A lot of better suggestions for hash function have been proposed over the last decades. Among those is SHA-1, which has still a lot of relevance today. Although a theoretical collision attack is known since 2011, there is no published collision available. Instead of repeating all the trivia about SHA-1 I will skip right to the algorithm itself.

In the first step the input m (sometimes called the message) has to be padded such that the total length is a multiple of 64 bytes. It has to be padded by at least one bit and 8 bytes. If the message is already a multiple of 64 bytes to begin with, you need to append another 64 bytes. Let’s assume that m is a multiple of 8 bits long and that the number of bytes is l. That is usually the case. If (l+1)%64 is smaller than 56 then you need to append 65-((l+1)%64) bytes and otherwise 129-((l+1)%64) bytes.
Consider an example

m = "Teh nawt so kwik bronw bogs jumpz ovr teh lzy pruto with an caret."

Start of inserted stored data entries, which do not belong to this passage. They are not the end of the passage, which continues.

-- ==== Sys2Proof/Machine/Dispatch.lean ====
section
/-! DEFINITION. `Execute(op)` (46_dispatch_loop R272): one arm per constructor, each one call of its meaning. -/

namespace Sys2Proof.Machine

def exec (i : Instr) (s : State) : Host.Outcome State Fault Refusal :=
  match i with
  | .ora m => Sys2Proof.Machine.execOra m s
  | .and m => Sys2Proof.Machine.execAnd m s
  | .eor m => Sys2Proof.Machine.execEor m s
  | .adc m => Sys2Proof.Machine.execAdc m s
  | .sta m => Sys2Proof.Machine.execSta m s
  | .lda m => Sys2Proof.Machine.execLda m s
  | .cmp m => Sys2Proof.Machine.execCmp m s
  | .sbc m => Sys2Proof.Machine.execSbc m s
  | .asl t => Sys2Proof.Machine.execAsl t s
  | .rol t => Sys2Proof.Machine.execRol t s
  | .lsr t => Sys2Proof.Machine.execLsr t s
  | .ror t => Sys2Proof.Machine.execRor t s
  | .stx m => Sys2Proof.Machine.execStx m s
  | .ldx m => Sys2Proof.Machine.execLdx m s
  | .dec m => Sys2Proof.Machine.execDec m s
  | .inc m => Sys2Proof.Machine.execInc m s
  | .bit m => Sys2Proof.Machine.execBit m s
  | .sty m => Sys2Proof.Machine.execSty m s
  | .ldy m => Sys2Proof.Machine.execLdy m s
  | .cpy m => Sys2Proof.Machine.execCpy m s
  | .cpx m => Sys2Proof.Machine.execCpx m s
  | .nop => Sys2Proof.Machine.execNop s
  | .dop op d => Sys2Proof.Machine.execDop op d s
  | .inx => Sys2Proof.Machine.execInx s
  | .iny => Sys2Proof.Machine.execIny s
  | .dex => Sys2Proof.Machine.execDex s
  | .dey => Sys2Proof.Machine.execDey s
  | .tax => Sys2Proof.Machine.execTax s
  | .tay => Sys2Proof.Machine.execTay s
  | .txa => Sys2Proof.Machine.execTxa s
  | .tya => Sys2Proof.Machine.execTya s
  | .tsx => Sys2Proof.Machine.execTsx s
  | .txs => Sys2Proof.Machine.execTxs s
  | .pha => Sys2Proof.Machine.execPha s
  | .php => Sys2Proof.Machine.execPhp s
  | .pla => Sys2Proof.Machine.execPla s
  | .plp => Sys2Proof.Machine.execPlp s
  | .clc => Sys2Proof.Machine.execClc s
  | .sec => Sys2Proof.Machine.execSec s
  | .cli => Sys2Proof.Machine.execCli s
  | .sei => Sys2Proof.Machine.execSei s
  | .clv => Sys2Proof.Machine.execClv s
  | .cld => Sys2Proof.Machine.execCld s
  | .sed => Sys2Proof.Machine.execSed s
  | .bpl d => Sys2Proof.Machine.execBpl d s
  | .bmi d => Sys2Proof.Machine.execBmi d s
  | .bvc d => Sys2Proof.Machine.execBvc d s
  | .bvs d => Sys2Proof.Machine.execBvs d s
  | .bcc d => Sys2Proof.Machine.execBcc d s
  | .bcs d => Sys2Proof.Machine.execBcs d s
  | .bne d => Sys2Proof.Machine.execBne d s
  | .beq d => Sys2Proof.Machine.execBeq d s
  | .jmp t => Sys2Proof.Machine.execJmp t s
  | .jsr a => Sys2Proof.Machine.execJsr a s
  | .rts => Sys2Proof.Machine.execRts s
  | .brk => Sys2Proof.Machine.execBrk s
  | .rti => Sys2Proof.Machine.execRti s
  | .kil op => Sys2Proof.Machine.execKil op s
  | .unk op => Sys2Proof.Machine.execUnk op s

end Sys2Proof.Machine
end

The length l in bytes is 66. Then (l+1)%64 = 3 and therefore we need to extend m by 65-3 = 62 bytes. The first bit of the pad (or the extension) is set to one. The last 8 bytes of the pad are set equal to the length (in bits) of the message. The rest of the pad is filled with zeroes.
So here is our example in binary representation before padding:

01010100 01100101 01101000 00100000 01101110 01100001 01110111 01110100
00100000 01110011 01101111 00100000 01101011 01110111 01101001 01101011
00100000 01100010 01110010 01101111 01101110 01110111 00100000 01100010
01101111 01100111 01110011 00100000 01101010 01110101 01101101 01110000
01111010 00100000 01101111 01110110 01110010 00100000 01110100 01100101
01101000 00100000 01101100 01111010 01111001 00100000 01110000 01110010
01110101 01110100 01101111 00100000 01110111 01101001 01110100 01101000
00100000 01100001 01101110 00100000 01100011 01100001 01110010 01100101
01110100 00101110

The padded message looks like

01010100 01100101 01101000 00100000 01101110 01100001 01110111 01110100
00100000 01110011 01101111 00100000 01101011 01110111 01101001 01101011
00100000 01100010 01110010 01101111 01101110 01110111 00100000 01100010
01101111 01100111 01110011 00100000 01101010 01110101 01101101 01110000
01111010 00100000 01101111 01110110 01110010 00100000 01110100 01100101
01101000 00100000 01101100 01111010 01111001 00100000 01110000 01110010
01110101 01110100 01101111 00100000 01110111 01101001 01110100 01101000
00100000 01100001 01101110 00100000 01100011 01100001 01110010 01100101
01110100 00101110 10000000 00000000 00000000 00000000 00000000 00000000
00000000 00000000 00000000 00000000 00000000 00000000 00000000 00000000
00000000 00000000 00000000 00000000 00000000 00000000 00000000 00000000
00000000 00000000 00000000 00000000 00000000 00000000 00000000 00000000
00000000 00000000 00000000 00000000 00000000 00000000 00000000 00000000
00000000 00000000 00000000 00000000 00000000 00000000 00000000 00000000
00000000 00000000 00000000 00000000 00000000 00000000 00000000 00000000
00000000 00000000 00000000 00000000 00000000 00000000 00000010 00010000

It is now 128 bytes long. The complete last line 0000000000000000000000000000000000000000000000000000001000010000 is the binary representation of 512+16=528, i.e. the bit length of our example string. Now step number one is complete.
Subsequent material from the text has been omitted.